Stored items
-- ==== Sys2Proof/Safety.lean ====
section
/-! DEFINITION. Sys2Proof/Safety.lean: the terms in which statements are made: when a role issues a word, when its
operands can be used, and the tables of the manual as functions on numbers. -/

namespace Sys2Proof.Machine

/-! ## When a word issues -/

/-- The role that acts issues the word i, of len words: it exists and is not held, owes no token, has no trap to take
first, has not run 4,096 words since its last safe point (R220), may pass the slip window (R203), and the word is no
ILLEGAL one and finds the token of its pop-before, which no earlier store or release of the role holds back (R112, R241), or has
popped it (R89). -/
def ready (s : State) (i : Instr) (m : Mark) (len : Nat) : Bool :=
  let c := s.cur.1
  let r := s.cur.2
  let x := getRole s c r
  roleExists s c r && !roleHeld s c r && !x.pushDue && (!trapPending x || inHandler x || x.mid != 0) &&
    x.safecnt.toNat != 4096 && mayPass s c r len && i.check.isNone && !barred c i &&
    !(isSystem c && (m.pb || m.pa)) && (!m.pb || x.popDone || (upCount (core s c) r != 0 && acqReady s c r .core))

/-- The acting role's sources can be read and its destination written: nothing unbound, no queue trap, no wait. -/
def usable (s : State) (src : List Src) (dst : Dst) : Bool :=
  match checkUse s.cur.1 s.cur.2 s src dst with
  | .ok _ => true
  | .error _ => false

/-- A word's scalar guard holds for the acting role (R227). -/
def guardHolds (s : State) (g : Guard) : Bool := guardBit s.cur.1 s.cur.2 s g

/-- Some lane of a word's vector guard is active for the acting role (R241). -/
def lanesHold (s : State) (g : Guard) : Bool := guardLanes s.cur.1 s.cur.2 s g != 0

/-- A scalar source of the acting role, read in turn: the state after its pop, and its value. -/
def src (s t : State) (x : G6) : State × Reg := readG s.cur.1 s.cur.2 t x

/-- The acting role's word ends: its result written to a scalar destination, and completion with one word passed. -/
def finishG (s t : State) (m : Mark) (rd : G6) (v : Reg) (fl : Flow) : State :=
  complete (writeG s.cur.1 s.cur.2 t rd v) s.cur.1 s.cur.2 m 1 fl

/-- The acting role stays at a word that has begun: the state of the stage reached, with the token of its pop-before taken, unless
the word may still trap (R89, R241). -/
def standing (s t : State) (i : Instr) (m : Mark) : State := if trapsLate i then t else popEarly t s.cur.1 s.cur.2 m

/-- The acting role's word ends with no scalar result. -/
def finish (s t : State) (m : Mark) (len : Nat) (fl : Flow) : State := complete t s.cur.1 s.cur.2 m len fl

/-! ## The invariant of runs -/

/-- Memory is in its canonical form, and the tables that entries are taken out of have strictly rising keys. -/
def RunInv (s : State) : Prop :=
  Memory.wf s.mem = true ∧ tabSorted s.deck = true ∧ tabSorted s.mdCache = true ∧ tabSorted s.ks.abw = true ∧
    tabSorted s.routes = true

/-! ## Scalar arithmetic on numbers (R255 to R263) -/

/-- A word that reads two general operands and writes one: its fields and its operation. -/
structure Alu3 where
  m  : Mark
  rd : G6
  ra : G6
  rb : G6
  g  : Guard
  f  : Word → Word → Word

/-- A condition of R237 on numbers. -/
def condSpec (c : Cond) (a b : Word) : Bool :=
  match c with
  | .eq => decide (a.toNat = b.toNat)
  | .ne => decide (a.toNat ≠ b.toNat)
  | .lt => decide (a.toInt < b.toInt)
  | .ge => decide (b.toInt ≤ a.toInt)
  | .ltu => decide (a.toNat < b.toNat)
  | .geu => decide (b.toNat ≤ a.toNat)
  | .gt => decide (b.toInt < a.toInt)
  | .le => decide (a.toInt ≤ b.toInt)
  | .gtu => decide (b.toNat < a.toNat)
  | .leu => decide (a.toNat ≤ b.toNat)

/-- Bits [pos + len − 1 : pos] of b replaced by the low len bits of a, as a number (R257). -/
def insertSpec (a b : Word) (pos len : Nat) : Nat :=
  b.toNat / 2 ^ (pos + len) * 2 ^ (pos + len) + a.toNat % 2 ^ len * 2 ^ pos + b.toNat % 2 ^ pos

/-- The instructions of R255, R256, R257 (bfi, sel), R260 and R262 (cset), with their operations on numbers. -/
def alu3Of (s : State) : Instr → Option Alu3
  | .add m d a b g => some ⟨m, d, a, b, g, fun x y => BitVec.ofNat 64 (x.toNat + y.toNat)⟩
  | .sub m d a b g => some ⟨m, d, a, b, g, fun x y => BitVec.ofInt 64 ((x.toNat : Int) - y.toNat)⟩
  | .mul m d a b g => some ⟨m, d, a, b, g, fun x y => BitVec.ofNat 64 (x.toNat * y.toNat)⟩
  | .mulh m d a b g => some ⟨m, d, a, b, g, fun x y => BitVec.ofInt 64 (x.toInt * y.toInt / 2 ^ 64)⟩
  | .mulhu m d a b g => some ⟨m, d, a, b, g, fun x y => BitVec.ofNat 64 (x.toNat * y.toNat / 2 ^ 64)⟩
  | .div m d a b g => some ⟨m, d, a, b, g, fun x y =>
      if y.toNat = 0 then BitVec.ofNat 64 (2 ^ 64 - 1) else BitVec.ofInt 64 (x.toInt.tdiv y.toInt)⟩
  | .divu m d a b g => some ⟨m, d, a, b, g, fun x y =>
      if y.toNat = 0 then BitVec.ofNat 64 (2 ^ 64 - 1) else BitVec.ofNat 64 (x.toNat / y.toNat)⟩
  | .rem m d a b g => some ⟨m, d, a, b, g, fun x y => if y.toNat = 0 then x else BitVec.ofInt 64 (x.toInt.tmod y.toInt)⟩
  | .remu m d a b g => some ⟨m, d, a, b, g, fun x y => if y.toNat = 0 then x else BitVec.ofNat 64 (x.toNat % y.toNat)⟩
  | .and m d a b g => some ⟨m, d, a, b, g, fun x y => BitVec.ofNat 64 (x.toNat &&& y.toNat)⟩
  | .or m d a b g => some ⟨m, d, a, b, g, fun x y => BitVec.ofNat 64 (x.toNat ||| y.toNat)⟩
  | .xor m d a b g => some ⟨m, d, a, b, g, fun x y => BitVec.ofNat 64 (x.toNat ^^^ y.toNat)⟩
  | .andn m d a b g => some ⟨m, d, a, b, g, fun x y => BitVec.ofNat 64 (x.toNat &&& (2 ^ 64 - 1 - y.toNat))⟩
  | .shl m d a b g => some ⟨m, d, a, b, g, fun x y => BitVec.ofNat 64 (x.toNat * 2 ^ (y.toNat % 64))⟩
  | .shr m d a b g => some ⟨m, d, a, b, g, fun x y => BitVec.ofNat 64 (x.toNat / 2 ^ (y.toNat % 64))⟩
  | .sar m d a b g => some ⟨m, d, a, b, g, fun x y => BitVec.ofInt 64 (x.toInt / 2 ^ (y.toNat % 64))⟩
  | .rotr m d a b g => some ⟨m, d, a, b, g, fun x y =>
      BitVec.ofNat 64 (x.toNat / 2 ^ (y.toNat % 64) + x.toNat * 2 ^ (64 - y.toNat % 64))⟩
  | .min m d a b g => some ⟨m, d, a, b, g, fun x y => if x.toInt ≤ y.toInt then x else y⟩
  | .max m d a b g => some ⟨m, d, a, b, g, fun x y => if x.toInt ≤ y.toInt then y else x⟩
  | .minu m d a b g => some ⟨m, d, a, b, g, fun x y => if x.toNat ≤ y.toNat then x else y⟩
  | .maxu m d a b g => some ⟨m, d, a, b, g, fun x y => if x.toNat ≤ y.toNat then y else x⟩
  | .bfi m d a b pos len g => some ⟨m, d, a, b, g, fun x y =>
      BitVec.ofNat 64 (insertSpec x y pos.toNat (len.toNat + 1))⟩
  | .sel m d a b p g => some ⟨m, d, a, b, g, fun x y => if bit (readP s.cur.1 s.cur.2 s p) 0 then x else y⟩
  | .lea m d e g => some ⟨m, d, e.rb, e.ri, g, fun x y =>
      BitVec.ofInt 64 (((x.toNat : Int) + y.toNat * 2 ^ e.sc.toNat + e.off.toInt) % 2 ^ 57)⟩
  | .cset m c d a b g => some ⟨m, d, a, b, g, fun x y => if condSpec c x y then 1 else 0⟩
  | _ => none

/-- A word that reads one general operand and writes one; `keep`: the result takes the operand's taint. -/
structure Alu2 where
  m    : Mark
  rd   : G6
  ra   : G6
  g    : Guard
  keep : Bool
  f    : Word → Word

/-- The instructions of R257 with one operand, R258 (lih), R259 and R261. -/
def alu2Of : Instr → Option Alu2
  | .clz m d a g => some ⟨m, d, a, g, true, fun x => BitVec.ofNat 64 (leadZeros x 64)⟩
  | .ctz m d a g => some ⟨m, d, a, g, true, fun x => BitVec.ofNat 64 (trailZeros x 0 64)⟩
  | .popc m d a g => some ⟨m, d, a, g, true, fun x => BitVec.ofNat 64 (oneBits x 64)⟩
  | .sext m d a w g => some ⟨m, d, a, g, true, fun x => (x.setWidth (w.toNat + 1)).signExtend 64⟩
  | .zext m d a w g => some ⟨m, d, a, g, true, fun x => BitVec.ofNat 64 (x.toNat % 2 ^ (w.toNat + 1))⟩
  | .bfx m d a p n g => some ⟨m, d, a, g, true, fun x => BitVec.ofNat 64 (x.toNat / 2 ^ p.toNat % 2 ^ (n.toNat + 1))⟩
  | .lih m d a i g => some ⟨m, d, a, g, false, fun x => BitVec.ofNat 64 (i.toNat * 2 ^ 32 + x.toNat % 2 ^ 32)⟩
  | .mov m d a g => some ⟨m, d, a, g, true, fun x => x⟩
  | .addi m d a i g => some ⟨m, d, a, g, true, fun x => BitVec.ofInt 64 (x.toInt + i.toInt)⟩
  | .andi m d a i g => some ⟨m, d, a, g, true, fun x => x &&& i.signExtend 64⟩
  | .ori m d a i g => some ⟨m, d, a, g, true, fun x => x ||| i.signExtend 64⟩
  | .xori m d a i g => some ⟨m, d, a, g, true, fun x => x ^^^ i.signExtend 64⟩
  | .shli m d a n g => some ⟨m, d, a, g, true, fun x => BitVec.ofNat 64 (x.toNat * 2 ^ n.toNat)⟩
  | .shri m d a n g => some ⟨m, d, a, g, true, fun x => BitVec.ofNat 64 (x.toNat / 2 ^ n.toNat)⟩
  | .sari m d a n g => some ⟨m, d, a, g, true, fun x => BitVec.ofInt 64 (x.toInt / 2 ^ n.toNat)⟩
  | _ => none

/-- A predicate operation of R263: destination, sources, and its effect on them. -/
structure PredOp where
  m  : Mark
  pd : P3
  pa : P3
  pb : P3
  g  : Guard
  f  : Word → Word → Word

/-- The predicate operations on predicates (R263). -/
def predOf : Instr → Option PredOp
  | .pand m d a b g => some ⟨m, d, a, b, g, fun x y => x &&& y⟩
  | .por m d a b g => some ⟨m, d, a, b, g, fun x y => x ||| y⟩
  | .pxor m d a b g => some ⟨m, d, a, b, g, fun x y => x ^^^ y⟩
  | .pnot m d a g => some ⟨m, d, a, a, g, fun x _ => ~~~x⟩
  | .pmov m d a g => some ⟨m, d, a, a, g, fun x _ => x⟩
  | _ => none

end Sys2Proof.Machine
end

_Exercise aim_
Extract exactly and only the lines above from the line containing "R237 on numbers. -/" through the line containing "(x.toNat ||| y.toNat)⟩", both end lines included.

_Answer for the task_
/-- A condition of R237 on numbers. -/
def condSpec (c : Cond) (a b : Word) : Bool :=
  match c with
  | .eq => decide (a.toNat = b.toNat)
  | .ne => decide (a.toNat ≠ b.toNat)
  | .lt => decide (a.toInt < b.toInt)
  | .ge => decide (b.toInt ≤ a.toInt)
  | .ltu => decide (a.toNat < b.toNat)
  | .geu => decide (b.toNat ≤ a.toNat)
  | .gt => decide (b.toInt < a.toInt)
  | .le => decide (a.toInt ≤ b.toInt)
  | .gtu => decide (b.toNat < a.toNat)
  | .leu => decide (a.toNat ≤ b.toNat)

/-- Bits [pos + len − 1 : pos] of b replaced by the low len bits of a, as a number (R257). -/
def insertSpec (a b : Word) (pos len : Nat) : Nat :=
  b.toNat / 2 ^ (pos + len) * 2 ^ (pos + len) + a.toNat % 2 ^ len * 2 ^ pos + b.toNat % 2 ^ pos

/-- The instructions of R255, R256, R257 (bfi, sel), R260 and R262 (cset), with their operations on numbers. -/
def alu3Of (s : State) : Instr → Option Alu3
  | .add m d a b g => some ⟨m, d, a, b, g, fun x y => BitVec.ofNat 64 (x.toNat + y.toNat)⟩
  | .sub m d a b g => some ⟨m, d, a, b, g, fun x y => BitVec.ofInt 64 ((x.toNat : Int) - y.toNat)⟩
  | .mul m d a b g => some ⟨m, d, a, b, g, fun x y => BitVec.ofNat 64 (x.toNat * y.toNat)⟩
  | .mulh m d a b g => some ⟨m, d, a, b, g, fun x y => BitVec.ofInt 64 (x.toInt * y.toInt / 2 ^ 64)⟩
  | .mulhu m d a b g => some ⟨m, d, a, b, g, fun x y => BitVec.ofNat 64 (x.toNat * y.toNat / 2 ^ 64)⟩
  | .div m d a b g => some ⟨m, d, a, b, g, fun x y =>
      if y.toNat = 0 then BitVec.ofNat 64 (2 ^ 64 - 1) else BitVec.ofInt 64 (x.toInt.tdiv y.toInt)⟩
  | .divu m d a b g => some ⟨m, d, a, b, g, fun x y =>
      if y.toNat = 0 then BitVec.ofNat 64 (2 ^ 64 - 1) else BitVec.ofNat 64 (x.toNat / y.toNat)⟩
  | .rem m d a b g => some ⟨m, d, a, b, g, fun x y => if y.toNat = 0 then x else BitVec.ofInt 64 (x.toInt.tmod y.toInt)⟩
  | .remu m d a b g => some ⟨m, d, a, b, g, fun x y => if y.toNat = 0 then x else BitVec.ofNat 64 (x.toNat % y.toNat)⟩
  | .and m d a b g => some ⟨m, d, a, b, g, fun x y => BitVec.ofNat 64 (x.toNat &&& y.toNat)⟩
  | .or m d a b g => some ⟨m, d, a, b, g, fun x y => BitVec.ofNat 64 (x.toNat ||| y.toNat)⟩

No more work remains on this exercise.